== Data for the task ==

/-- ST (R173). The bytes at the effective address ← D. -/
def execSt (sw : Bool) (d : BitVec 7) (a : BitVec 7) (i : BitVec 7) (q : StQ) (s : State) : Host.Outcome State Fault Refusal :=
  runPly (.st sw d a i q) (fun th s =>
    let u := s.thread th
    storeOp (u.ea a i q.size) 1 (leBytes q.size (u.wide d.toNat q.regs)) none th s) s

/-- LDS (R173). D ← scratchpad bytes, extended; class L. -/
def execLds (sw : Bool) (d : BitVec 7) (a : BitVec 7) (i : BitVec 7) (q : LdQ) (s : State) : Host.Outcome State Fault Refusal :=
  runPly (.lds sw d a i q) (fun th s => ldsOp ((s.thread th).sea a i q.size) q d.toNat th s) s

/-- STS (R173). Scratchpad bytes ← D. -/
def execSts (sw : Bool) (d : BitVec 7) (a : BitVec 7) (i : BitVec 7) (q : StQ) (s : State) : Host.Outcome State Fault Refusal :=
  runPly (.sts sw d a i q) (fun th s =>
    let u := s.thread th
    stsOp (u.sea a i q.size) q (leBytes q.size (u.wide d.toNat q.regs)) th s) s

/-- LDAQ (R174). An acquire load at the home slice. -/
def execLdaq (sw : Bool) (d : BitVec 7) (a : BitVec 7) (z : AccSize) (f : BitVec 3) (s : State) : Host.Outcome State Fault Refusal :=
  runPly (.ldaq sw d a z f) (fun th s =>
    loadOp ((s.thread th).pair a.toNat) z.bytes z.bytes false d.toNat z.regs none (some f.toNat) th s) s

/-- STRL (R175). A release store at the home slice. -/
def execStrl (sw : Bool) (z : AccSize) (a : BitVec 7) (b : BitVec 7) (f : BitVec 3) (s : State) : Host.Outcome State Fault Refusal :=
  runPly (.strl sw z a b f) (fun th s =>
    let u := s.thread th
    storeOp (u.pair a.toNat) z.bytes (leBytes z.bytes (u.wide b.toNat z.regs)) (some f.toNat) th s) s

/-- ATOM_ADD (R176). Memory ← x + b; D ← x, class L. -/
def execAtomAdd (sw : Bool) (o : Ord) (d : BitVec 5) (t : AtomTy) (a : BitVec 5) (b : BitVec 5) (f : BitVec 3) (s : State) : Host.Outcome State Fault Refusal :=
  runPly (.atomAdd sw o d t a b f) (fun th s =>
    let u := s.thread th
    atomOp (.rmw .add (t.width).bytes (u.wide b.toNat (t.width).regs) true) (u.pair a.toNat) (t.width).bytes o f.toNat d.toNat
      (t.width).regs th s) s

/-- ATOM_MIN (R176). Memory ← the smaller of x and b under the type; D ← x, class L. -/
def execAtomMin (sw : Bool) (o : Ord) (d : BitVec 5) (t : AtomTy) (a : BitVec 5) (b : BitVec 5) (f : BitVec 3) (s : State) : Host.Outcome State Fault Refusal :=
  runPly (.atomMin sw o d t a b f) (fun th s =>
    let u := s.thread th
    atomOp (.rmw (.min t.signed) (t.width).bytes (u.wide b.toNat (t.width).regs) true) (u.pair a.toNat) (t.width).bytes o f.toNat d.toNat
      (t.width).regs th s) s

/-- ATOM_MAX (R176). Memory ← the larger of x and b under the type; D ← x, class L. -/
def execAtomMax (sw : Bool) (o : Ord) (d : BitVec 5) (t : AtomTy) (a : BitVec 5) (b : BitVec 5) (f : BitVec 3) (s : State) : Host.Outcome State Fault Refusal :=
  runPly (.atomMax sw o d t a b f) (fun th s =>
    let u := s.thread th
    atomOp (.rmw (.max t.signed) (t.width).bytes (u.wide b.toNat (t.width).regs) true) (u.pair a.toNat) (t.width).bytes o f.toNat d.toNat
      (t.width).regs th s) s

/-- ATOM_ADD_F32 (R176). Memory ← x + b as FP32, rounded to nearest even; D ← x, class L. -/
def execAtomAddF32 (sw : Bool) (o : Ord) (d : BitVec 5) (a : BitVec 5) (b : BitVec 5) (f : BitVec 3) (s : State) : Host.Outcome State Fault Refusal :=
  runPly (.atomAddF32 sw o d a b f) (fun th s =>
    let u := s.thread th
    atomOp (.rmw .addF32 (Width.w32).bytes (u.wide b.toNat (Width.w32).regs) true) (u.pair a.toNat) (Width.w32).bytes o f.toNat d.toNat
      (Width.w32).regs th s) s

/-- ATOM_AND (R176). Memory ← x AND b; D ← x, class L. -/
def execAtomAnd (sw : Bool) (o : Ord) (d : BitVec 5) (z : Width) (a : BitVec 5) (b : BitVec 5) (f : BitVec 3) (s : State) : Host.Outcome State Fault Refusal :=
  runPly (.atomAnd sw o d z a b f) (fun th s =>
    let u := s.thread th
    atomOp (.rmw .and (z).bytes (u.wide b.toNat (z).regs) true) (u.pair a.toNat) (z).bytes o f.toNat d.toNat
      (z).regs th s) s

/-- ATOM_OR (R176). Memory ← x OR b; D ← x, class L. -/
def execAtomOr (sw : Bool) (o : Ord) (d : BitVec 5) (z : Width) (a : BitVec 5) (b : BitVec 5) (f : BitVec 3) (s : State) : Host.Outcome State Fault Refusal :=
  runPly (.atomOr sw o d z a b f) (fun th s =>
    let u := s.thread th
    atomOp (.rmw .or (z).bytes (u.wide b.toNat (z).regs) true) (u.pair a.toNat) (z).bytes o f.toNat d.toNat
      (z).regs th s) s

/-- ATOM_XOR (R176). Memory ← x XOR b; D ← x, class L. -/
def execAtomXor (sw : Bool) (o : Ord) (d : BitVec 5) (z : Width) (a : BitVec 5) (b : BitVec 5) (f : BitVec 3) (s : State) : Host.Outcome State Fault Refusal :=
  runPly (.atomXor sw o d z a b f) (fun th s =>
    let u := s.thread th
    atomOp (.rmw .xor (z).bytes (u.wide b.toNat (z).regs) true) (u.pair a.toNat) (z).bytes o f.toNat d.toNat
      (z).regs th s) s

/-- ATOM_EXCH (R176). Memory ← b; D ← x, class L. -/
def execAtomExch (sw : Bool) (o : Ord) (d : BitVec 5) (z : Width) (a : BitVec 5) (b : BitVec 5) (f : BitVec 3) (s : State) : Host.Outcome State Fault Refusal :=
  runPly (.atomExch sw o d z a b f) (fun th s =>
    let u := s.thread th
    atomOp (.rmw .exch (z).bytes (u.wide b.toNat (z).regs) true) (u.pair a.toNat) (z).bytes o f.toNat d.toNat
      (z).regs th s) s

/-- CAS (R177). Memory ← the new value when it equals the compare value; D ← the old value, class L. -/
def execCas (sw : Bool) (o : Ord) (d : BitVec 5) (z : Width) (a : BitVec 5) (b : BitVec 5) (f : BitVec 3) (s : State) : Host.Outcome State Fault Refusal :=
  runPly (.cas sw o d z a b f) (fun th s =>
    let u := s.thread th
    atomOp (.cas z.bytes (u.wide b.toNat z.regs) (u.wide (b.toNat + z.regs) z.regs)) (u.pair a.toNat) z.bytes o f.toNat
      d.toNat z.regs th s) s

/-- RED_ADD (R178). Memory ← x + b. -/
def execRedAdd (sw : Bool) (o : Bool) (w : Width) (a : BitVec 7) (b : BitVec 7) (f : BitVec 3) (s : State) : Host.Outcome State Fault Refusal :=
  runPly (.redAdd sw o w a b f) (fun th s =>
    let u := s.thread th
    redOp .add (u.pair a.toNat) (w).bytes (u.wide b.toNat (w).regs) o f.toNat th s) s

/-- RED_ADD_F32 (R178). Memory ← x + b as FP32, rounded to nearest even. -/
def execRedAddF32 (sw : Bool) (o : Bool) (a : BitVec 7) (b : BitVec 7) (f : BitVec 3) (s : State) : Host.Outcome State Fault Refusal :=
  runPly (.redAddF32 sw o a b f) (fun th s =>
    let u := s.thread th
    redOp .addF32 (u.pair a.toNat) (Width.w32).bytes (u.wide b.toNat (Width.w32).regs) o f.toNat th s) s

/-- RED_MIN_I32 (R178). Memory ← the smaller of x and b, signed. -/
def execRedMinI32 (sw : Bool) (o : Bool) (a : BitVec 7) (b : BitVec 7) (f : BitVec 3) (s : State) : Host.Outcome State Fault Refusal :=
  runPly (.redMinI32 sw o a b f) (fun th s =>
    let u := s.thread th
    redOp (.min true) (u.pair a.toNat) (Width.w32).bytes (u.wide b.toNat (Width.w32).regs) o f.toNat th s) s

/-- RED_MIN_N32 (R178). Memory ← the smaller of x and b, unsigned. -/
def execRedMinN32 (sw : Bool) (o : Bool) (a : BitVec 7) (b : BitVec 7) (f : BitVec 3) (s : State) : Host.Outcome State Fault Refusal :=
  runPly (.redMinN32 sw o a b f) (fun th s =>
    let u := s.thread th
    redOp (.min false) (u.pair a.toNat) (Width.w32).bytes (u.wide b.toNat (Width.w32).regs) o f.toNat th s) s

/-- RED_MAX_I32 (R178). Memory ← the larger of x and b, signed. -/
def execRedMaxI32 (sw : Bool) (o : Bool) (a : BitVec 7) (b : BitVec 7) (f : BitVec 3) (s : State) : Host.Outcome State Fault Refusal :=
  runPly (.redMaxI32 sw o a b f) (fun th s =>
    let u := s.thread th
    redOp (.max true) (u.pair a.toNat) (Width.w32).bytes (u.wide b.toNat (Width.w32).regs) o f.toNat th s) s

/-- RED_MAX_N32 (R178). Memory ← the larger of x and b, unsigned. -/
def execRedMaxN32 (sw : Bool) (o : Bool) (a : BitVec 7) (b : BitVec 7) (f : BitVec 3) (s : State) : Host.Outcome State Fault Refusal :=
  runPly (.redMaxN32 sw o a b f) (fun th s =>
    let u := s.thread th
    redOp (.max false) (u.pair a.toNat) (Width.w32).bytes (u.wide b.toNat (Width.w32).regs) o f.toNat th s) s

/-- RED_AND (R178). Memory ← x AND b. -/
def execRedAnd (sw : Bool) (o : Bool) (a : BitVec 7) (b : BitVec 7) (f : BitVec 3) (s : State) : Host.Outcome State Fault Refusal :=
  runPly (.redAnd sw o a b f) (fun th s =>
    let u := s.thread th
    redOp .and (u.pair a.toNat) (Width.w32).bytes (u.wide b.toNat (Width.w32).regs) o f.toNat th s) s

/-- RED_OR (R178). Memory ← x OR b. -/
def execRedOr (sw : Bool) (o : Bool) (a : BitVec 7) (b : BitVec 7) (f : BitVec 3) (s : State) : Host.Outcome State Fault Refusal :=
  runPly (.redOr sw o a b f) (fun th s =>
    let u := s.thread th
    redOp .or (u.pair a.toNat) (Width.w32).bytes (u.wide b.toNat (Width.w32).regs) o f.toNat th s) s

/-- RED_XOR (R178). Memory ← x XOR b. -/
def execRedXor (sw : Bool) (o : Bool) (a : BitVec 7) (b : BitVec 7) (f : BitVec 3) (s : State) : Host.Outcome State Fault Refusal :=
  runPly (.redXor sw o a b f) (fun th s =>
    let u := s.thread th
    redOp .xor (u.pair a.toNat) (Width.w32).bytes (u.wide b.toNat (Width.w32).regs) o f.toNat th s) s

/-- ATOMS_ADD (R179). The scratchpad word ← x + b; D ← x, class L. -/
def execAtomsAdd (sw : Bool) (d : BitVec 7) (a : BitVec 7) (b : BitVec 7) (s : State) : Host.Outcome State Fault Refusal :=
  runPly (.atomsAdd sw d a b) (fun th s =>
    let u := s.thread th
    atomsOp .add (u.reg a.toNat) (u.reg b.toNat) d.toNat th s) s

/-- ATOMS_MIN_I32 (R179). The scratchpad word ← the smaller of x and b, signed; D ← x, class L. -/
def execAtomsMinI32 (sw : Bool) (d : BitVec 7) (a : BitVec 7) (b : BitVec 7) (s : State) : Host.Outcome State Fault Refusal :=
  runPly (.atomsMinI32 sw d a b) (fun th s =>
    let u := s.thread th
    atomsOp (.min true) (u.reg a.toNat) (u.reg b.toNat) d.toNat th s) s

== Task objective ==
Among the lines of the data, which ones contain the word "unsigned"? Show them.

== Exercise result ==
/-- RED_MIN_N32 (R178). Memory ← the smaller of x and b, unsigned. -/
/-- RED_MAX_N32 (R178). Memory ← the larger of x and b, unsigned. -/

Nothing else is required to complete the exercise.